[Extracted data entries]
····················

-- ==== Sys2Proof/Laws/Ops.lean ====
section
/-! SUPPORT. What each shared operation can do, said once: the parts of State it changes, and its result. -/

namespace Sys2Proof.Machine

variable (s : State)

/-! ### Frames -/

/-- Holding a record changes the recorder only. -/
theorem holdRec_frame (r : EvRec) : holdRec s r = { s with evr := (holdRec s r).evr } := by
  unfold holdRec countDrop; dsimp only; split
  · rfl
  · split <;> rfl
@[simp] theorem holdRec_pending (r : EvRec) : (holdRec s r).pending = s.pending := by rw [holdRec_frame]
@[simp] theorem holdRec_free (r : EvRec) : (holdRec s r).free = s.free := by rw [holdRec_frame]
@[simp] theorem holdRec_pins (r : EvRec) : (holdRec s r).pins = s.pins := by rw [holdRec_frame]
@[simp] theorem holdRec_dev (r : EvRec) : (holdRec s r).dev = s.dev := by rw [holdRec_frame]
@[simp] theorem holdRec_sch (r : EvRec) : (holdRec s r).sch = s.sch := by rw [holdRec_frame]
@[simp] theorem holdRec_cores (r : EvRec) : (holdRec s r).cores = s.cores := by rw [holdRec_frame]
@[simp] theorem holdRec_pools (r : EvRec) : (holdRec s r).pools = s.pools := by rw [holdRec_frame]
@[simp] theorem holdRec_beds (r : EvRec) : (holdRec s r).beds = s.beds := by rw [holdRec_frame]
@[simp] theorem holdRec_fab (r : EvRec) : (holdRec s r).fab = s.fab := by rw [holdRec_frame]
@[simp] theorem holdRec_wts (r : EvRec) : (holdRec s r).wts = s.wts := by rw [holdRec_frame]
@[simp] theorem holdRec_srv (r : EvRec) : (holdRec s r).srv = s.srv := by rw [holdRec_frame]
@[simp] theorem holdRec_trib (r : EvRec) : (holdRec s r).trib = s.trib := by rw [holdRec_frame]
@[simp] theorem holdRec_mgm (r : EvRec) : (holdRec s r).mgm = s.mgm := by rw [holdRec_frame]
@[simp] theorem holdRec_pwr (r : EvRec) : (holdRec s r).pwr = s.pwr := by rw [holdRec_frame]
@[simp] theorem holdRec_rep (r : EvRec) : (holdRec s r).rep = s.rep := by rw [holdRec_frame]
@[simp] theorem holdRec_tru (r : EvRec) : (holdRec s r).tru = s.tru := by rw [holdRec_frame]
@[simp] theorem holdRec_gau (r : EvRec) : (holdRec s r).gau = s.gau := by rw [holdRec_frame]
@[simp] theorem holdRec_inp (r : EvRec) : (holdRec s r).inp = s.inp := by rw [holdRec_frame]
@[simp] theorem holdRec_dbg (r : EvRec) : (holdRec s r).dbg = s.dbg := by rw [holdRec_frame]

/-- An event changes the recorder only (R530, R533). -/
theorem raise_frame (id n : Nat) (l : List Nat) : raise s id n l = { s with evr := (raise s id n l).evr } := holdRec_frame s _
@[simp] theorem raise_pending (id n : Nat) (l : List Nat) : (raise s id n l).pending = s.pending := by rw [raise_frame]
@[simp] theorem raise_free (id n : Nat) (l : List Nat) : (raise s id n l).free = s.free := by rw [raise_frame]
@[simp] theorem raise_pins (id n : Nat) (l : List Nat) : (raise s id n l).pins = s.pins := by rw [raise_frame]
@[simp] theorem raise_dev (id n : Nat) (l : List Nat) : (raise s id n l).dev = s.dev := by rw [raise_frame]
@[simp] theorem raise_sch (id n : Nat) (l : List Nat) : (raise s id n l).sch = s.sch := by rw [raise_frame]
@[simp] theorem raise_cores (id n : Nat) (l : List Nat) : (raise s id n l).cores = s.cores := by rw [raise_frame]
@[simp] theorem raise_pools (id n : Nat) (l : List Nat) : (raise s id n l).pools = s.pools := by rw [raise_frame]
@[simp] theorem raise_beds (id n : Nat) (l : List Nat) : (raise s id n l).beds = s.beds := by rw [raise_frame]
@[simp] theorem raise_fab (id n : Nat) (l : List Nat) : (raise s id n l).fab = s.fab := by rw [raise_frame]
@[simp] theorem raise_wts (id n : Nat) (l : List Nat) : (raise s id n l).wts = s.wts := by rw [raise_frame]
@[simp] theorem raise_srv (id n : Nat) (l : List Nat) : (raise s id n l).srv = s.srv := by rw [raise_frame]
@[simp] theorem raise_trib (id n : Nat) (l : List Nat) : (raise s id n l).trib = s.trib := by rw [raise_frame]
@[simp] theorem raise_mgm (id n : Nat) (l : List Nat) : (raise s id n l).mgm = s.mgm := by rw [raise_frame]
@[simp] theorem raise_pwr (id n : Nat) (l : List Nat) : (raise s id n l).pwr = s.pwr := by rw [raise_frame]
@[simp] theorem raise_rep (id n : Nat) (l : List Nat) : (raise s id n l).rep = s.rep := by rw [raise_frame]
@[simp] theorem raise_tru (id n : Nat) (l : List Nat) : (raise s id n l).tru = s.tru := by rw [raise_frame]
@[simp] theorem raise_gau (id n : Nat) (l : List Nat) : (raise s id n l).gau = s.gau := by rw [raise_frame]
@[simp] theorem raise_inp (id n : Nat) (l : List Nat) : (raise s id n l).inp = s.inp := by rw [raise_frame]
@[simp] theorem raise_dbg (id n : Nat) (l : List Nat) : (raise s id n l).dbg = s.dbg := by rw [raise_frame]

/-- An event of a core changes the recorder only (R110). -/
theorem raiseC_frame (id c : Nat) (l : List Nat) : raiseC s id c l = { s with evr := (raiseC s id c l).evr } := raise_frame s _ _ _
@[simp] theorem raiseC_pending (id c : Nat) (l : List Nat) : (raiseC s id c l).pending = s.pending := by rw [raiseC_frame]
@[simp] theorem raiseC_free (id c : Nat) (l : List Nat) : (raiseC s id c l).free = s.free := by rw [raiseC_frame]
@[simp] theorem raiseC_pins (id c : Nat) (l : List Nat) : (raiseC s id c l).pins = s.pins := by rw [raiseC_frame]
@[simp] theorem raiseC_dev (id c : Nat) (l : List Nat) : (raiseC s id c l).dev = s.dev := by rw [raiseC_frame]
@[simp] theorem raiseC_sch (id c : Nat) (l : List Nat) : (raiseC s id c l).sch = s.sch := by rw [raiseC_frame]
@[simp] theorem raiseC_cores (id c : Nat) (l : List Nat) : (raiseC s id c l).cores = s.cores := by rw [raiseC_frame]
@[simp] theorem raiseC_pools (id c : Nat) (l : List Nat) : (raiseC s id c l).pools = s.pools := by rw [raiseC_frame]
@[simp] theorem raiseC_beds (id c : Nat) (l : List Nat) : (raiseC s id c l).beds = s.beds := by rw [raiseC_frame]
@[simp] theorem raiseC_fab (id c : Nat) (l : List Nat) : (raiseC s id c l).fab = s.fab := by rw [raiseC_frame]
@[simp] theorem raiseC_wts (id c : Nat) (l : List Nat) : (raiseC s id c l).wts = s.wts := by rw [raiseC_frame]
@[simp] theorem raiseC_srv (id c : Nat) (l : List Nat) : (raiseC s id c l).srv = s.srv := by rw [raiseC_frame]
@[simp] theorem raiseC_trib (id c : Nat) (l : List Nat) : (raiseC s id c l).trib = s.trib := by rw [raiseC_frame]
@[simp] theorem raiseC_mgm (id c : Nat) (l : List Nat) : (raiseC s id c l).mgm = s.mgm := by rw [raiseC_frame]
@[simp] theorem raiseC_pwr (id c : Nat) (l : List Nat) : (raiseC s id c l).pwr = s.pwr := by rw [raiseC_frame]
@[simp] theorem raiseC_rep (id c : Nat) (l : List Nat) : (raiseC s id c l).rep = s.rep := by rw [raiseC_frame]
@[simp] theorem raiseC_tru (id c : Nat) (l : List Nat) : (raiseC s id c l).tru = s.tru := by rw [raiseC_frame]
@[simp] theorem raiseC_gau (id c : Nat) (l : List Nat) : (raiseC s id c l).gau = s.gau := by rw [raiseC_frame]
@[simp] theorem raiseC_inp (id c : Nat) (l : List Nat) : (raiseC s id c l).inp = s.inp := by rw [raiseC_frame]
@[simp] theorem raiseC_dbg (id c : Nat) (l : List Nat) : (raiseC s id c l).dbg = s.dbg := by rw [raiseC_frame]

/-- An event of a named S-cycle changes the recorder only (R530). -/
theorem raiseAt_frame (t id n : Nat) (l : List Nat) : raiseAt s t id n l = { s with evr := (raiseAt s t id n l).evr } := holdRec_frame s _
@[simp] theorem raiseAt_pending (t id n : Nat) (l : List Nat) : (raiseAt s t id n l).pending = s.pending := by rw [raiseAt_frame]
@[simp] theorem raiseAt_free (t id n : Nat) (l : List Nat) : (raiseAt s t id n l).free = s.free := by rw [raiseAt_frame]
@[simp] theorem raiseAt_pins (t id n : Nat) (l : List Nat) : (raiseAt s t id n l).pins = s.pins := by rw [raiseAt_frame]
@[simp] theorem raiseAt_dev (t id n : Nat) (l : List Nat) : (raiseAt s t id n l).dev = s.dev := by rw [raiseAt_frame]
@[simp] theorem raiseAt_sch (t id n : Nat) (l : List Nat) : (raiseAt s t id n l).sch = s.sch := by rw [raiseAt_frame]
@[simp] theorem raiseAt_cores (t id n : Nat) (l : List Nat) : (raiseAt s t id n l).cores = s.cores := by rw [raiseAt_frame]
@[simp] theorem raiseAt_pools (t id n : Nat) (l : List Nat) : (raiseAt s t id n l).pools = s.pools := by rw [raiseAt_frame]
@[simp] theorem raiseAt_beds (t id n : Nat) (l : List Nat) : (raiseAt s t id n l).beds = s.beds := by rw [raiseAt_frame]
@[simp] theorem raiseAt_fab (t id n : Nat) (l : List Nat) : (raiseAt s t id n l).fab = s.fab := by rw [raiseAt_frame]
@[simp] theorem raiseAt_wts (t id n : Nat) (l : List Nat) : (raiseAt s t id n l).wts = s.wts := by rw [raiseAt_frame]
@[simp] theorem raiseAt_srv (t id n : Nat) (l : List Nat) : (raiseAt s t id n l).srv = s.srv := by rw [raiseAt_frame]
@[simp] theorem raiseAt_trib (t id n : Nat) (l : List Nat) : (raiseAt s t id n l).trib = s.trib := by rw [raiseAt_frame]
@[simp] theorem raiseAt_mgm (t id n : Nat) (l : List Nat) : (raiseAt s t id n l).mgm = s.mgm := by rw [raiseAt_frame]
@[simp] theorem raiseAt_pwr (t id n : Nat) (l : List Nat) : (raiseAt s t id n l).pwr = s.pwr := by rw [raiseAt_frame]
@[simp] theorem raiseAt_rep (t id n : Nat) (l : List Nat) : (raiseAt s t id n l).rep = s.rep := by rw [raiseAt_frame]
@[simp] theorem raiseAt_tru (t id n : Nat) (l : List Nat) : (raiseAt s t id n l).tru = s.tru := by rw [raiseAt_frame]
@[simp] theorem raiseAt_gau (t id n : Nat) (l : List Nat) : (raiseAt s t id n l).gau = s.gau := by rw [raiseAt_frame]
@[simp] theorem raiseAt_inp (t id n : Nat) (l : List Nat) : (raiseAt s t id n l).inp = s.inp := by rw [raiseAt_frame]
@[simp] theorem raiseAt_dbg (t id n : Nat) (l : List Nat) : (raiseAt s t id n l).dbg = s.dbg := by rw [raiseAt_frame]

/-- Waking harts changes the management state only (R449). -/
theorem wfiWake_frame (h : Nat) : wfiWake s h = { s with mgm := (wfiWake s h).mgm } := by unfold wfiWake; split <;> rfl
theorem wfiWakes_frame : wfiWakes s = { s with mgm := (wfiWakes s).mgm } := by
  simp only [wfiWakes, List.foldl]
  rw [wfiWake_frame, wfiWake_frame (s := wfiWake (wfiWake s 0) 1), wfiWake_frame (s := wfiWake s 0), wfiWake_frame (s := s)]

/-- Pending a source changes the management state only (R447). -/
theorem pend_frame (i : Nat) : pend s i = { s with mgm := (pend s i).mgm } := by
  unfold pend; dsimp only; split
  · rw [wfiWakes_frame]; rfl
  · rfl
@[simp] theorem pend_pending (i : Nat) : (pend s i).pending = s.pending := by rw [pend_frame]
@[simp] theorem pend_free (i : Nat) : (pend s i).free = s.free := by rw [pend_frame]
@[simp] theorem pend_pins (i : Nat) : (pend s i).pins = s.pins := by rw [pend_frame]
@[simp] theorem pend_dev (i : Nat) : (pend s i).dev = s.dev := by rw [pend_frame]
@[simp] theorem pend_sch (i : Nat) : (pend s i).sch = s.sch := by rw [pend_frame]
@[simp] theorem pend_cores (i : Nat) : (pend s i).cores = s.cores := by rw [pend_frame]
@[simp] theorem pend_pools (i : Nat) : (pend s i).pools = s.pools := by rw [pend_frame]
@[simp] theorem pend_beds (i : Nat) : (pend s i).beds = s.beds := by rw [pend_frame]
@[simp] theorem pend_fab (i : Nat) : (pend s i).fab = s.fab := by rw [pend_frame]
@[simp] theorem pend_wts (i : Nat) : (pend s i).wts = s.wts := by rw [pend_frame]
@[simp] theorem pend_srv (i : Nat) : (pend s i).srv = s.srv := by rw [pend_frame]
@[simp] theorem pend_trib (i : Nat) : (pend s i).trib = s.trib := by rw [pend_frame]
@[simp] theorem pend_pwr (i : Nat) : (pend s i).pwr = s.pwr := by rw [pend_frame]
@[simp] theorem pend_rep (i : Nat) : (pend s i).rep = s.rep := by rw [pend_frame]
@[simp] theorem pend_tru (i : Nat) : (pend s i).tru = s.tru := by rw [pend_frame]
@[simp] theorem pend_gau (i : Nat) : (pend s i).gau = s.gau := by rw [pend_frame]
@[simp] theorem pend_evr (i : Nat) : (pend s i).evr = s.evr := by rw [pend_frame]
@[simp] theorem pend_inp (i : Nat) : (pend s i).inp = s.inp := by rw [pend_frame]
@[simp] theorem pend_dbg (i : Nat) : (pend s i).dbg = s.dbg := by rw [pend_frame]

····················

* **ACTION ITEM**:
Copy every line of the records above that contains "beds".

* **RESULT BELOW**:
@[simp] theorem holdRec_beds (r : EvRec) : (holdRec s r).beds = s.beds := by rw [holdRec_frame]
@[simp] theorem raise_beds (id n : Nat) (l : List Nat) : (raise s id n l).beds = s.beds := by rw [raise_frame]
@[simp] theorem raiseC_beds (id c : Nat) (l : List Nat) : (raiseC s id c l).beds = s.beds := by rw [raiseC_frame]
@[simp] theorem raiseAt_beds (t id n : Nat) (l : List Nat) : (raiseAt s t id n l).beds = s.beds := by rw [raiseAt_frame]
@[simp] theorem pend_beds (i : Nat) : (pend s i).beds = s.beds := by rw [pend_frame]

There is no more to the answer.